- _Problem description_
Every line from the start of the records below to the line containing "0xED (R167). -/" should be retyped exactly, that line included, and no others.

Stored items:

-- ==== Sys2Proof/WellFormed.lean ====
section
/-! DEFINITION. Which instructions are well formed: the limits of R164 to R181, R194, R195, R211, R224, R268, R271,
R274 and R299 that the words alone decide. One check for each cause of R397 that remains once the opcode and its
reserved fields are read. -/

namespace Sys2Proof

/-- A source that a scalar field accepts: codes 0x80 to 0xE7, 0xEC and 0xED (R167). -/
def Src.scalar : Src → Bool
  | .s _ => true | .int _ => true | .fk _ => true | .exm => true | .sc => true
  | .v _ => false | .l0 => false | .l1 => false | .l2 => false | .laneid => false

/-- A source that may stand as a 64-bit operand: no f32 constant and no latch (R166). -/
def Src.wide : Src → Bool
  | .fk _ => false | .l0 => false | .l1 => false | .l2 => false
  | .v _ => true | .s _ => true | .int _ => true | .laneid => true | .exm => true | .sc => true

/-- A register source of a 64-bit operand is even (R166). -/
def Src.even : Src → Bool
  | .v r => r.extractLsb' 0 1 == 0
  | .s r => r.extractLsb' 0 1 == 0
  | _ => true

/-- A vector register operand. -/
def Src.isV : Src → Bool
  | .v _ => true
  | _ => false

/-- A predicate field names none or k1 to k11 (R164). -/
def Pred.ok (p : Pred) : Bool := p.k.toNat < 12

/-- Without a predicate mask the inversion bit goes unread, so it is reserved (R165; log 14). -/
def Pred.clean (p : Pred) : Bool := p.k != 0 || !p.neg

/-- A mask field names k0 to k11 (R38, R164). -/
def kOk (k : KReg) : Bool := k.toNat < 12

/-- A register that starts an even-aligned pair (R60, R165). -/
def even2 {n : Nat} (r : BitVec n) : Bool := r.toNat % 2 == 0

/-- A register that starts a quad (R60). -/
def quad4 {n : Nat} (r : BitVec n) : Bool := r.toNat % 4 == 0

/-- The operation classes of R195, which say what VWIDE modifier fields an operation reads. -/
inductive WideKind where
  | governed | plainFp | packed | dot | int32 | res64
deriving DecidableEq, Repr

/-- The modifier fields that a class does not read are zero, and with `nw` the destination is (R171, R195, R196). -/
def Wide.clean (m : Wide) (k : WideKind) (nsrc : Nat) : Bool :=
  (!m.nw || m.d == 0) && m.pred.clean &&
  match k with
  | .governed => m.neg >>> nsrc == 0
  | .plainFp => m.neg >>> nsrc == 0 && m.rnd == .rne && m.prec == 0
  | .packed => m.neg >>> nsrc == 0 && m.prec == 0
  | .dot => m.neg >>> nsrc == 0 && m.prec == 0
  | .int32 => m.neg == 0 && !m.abs && m.rnd == .rne && m.prec == 0
  | .res64 => m.neg == 0 && !m.abs && m.rnd == .rne && m.prec == 0 && m.cap == 0 && !m.nw && m.xl == 0

/-- Field values of a VWIDE instruction (R91, R164, R195): a cross-lane pattern needs a vector register in src0; without one, cause
0x06 (log 14, DEDUCED). -/
def Wide.valueOk (m : Wide) (a : Src) : Bool := m.pred.ok && m.prec != 3 && (m.xl == 0 || a.isV)

/-- The integer conditions, and those of the 64-bit compare (R172). -/
def Cond.isInt : Cond → Bool
  | .ord => false | .uno => false
  | _ => true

- _Exercise output_
-- ==== Sys2Proof/WellFormed.lean ====
section
/-! DEFINITION. Which instructions are well formed: the limits of R164 to R181, R194, R195, R211, R224, R268, R271,
R274 and R299 that the words alone decide. One check for each cause of R397 that remains once the opcode and its
reserved fields are read. -/

namespace Sys2Proof

/-- A source that a scalar field accepts: codes 0x80 to 0xE7, 0xEC and 0xED (R167). -/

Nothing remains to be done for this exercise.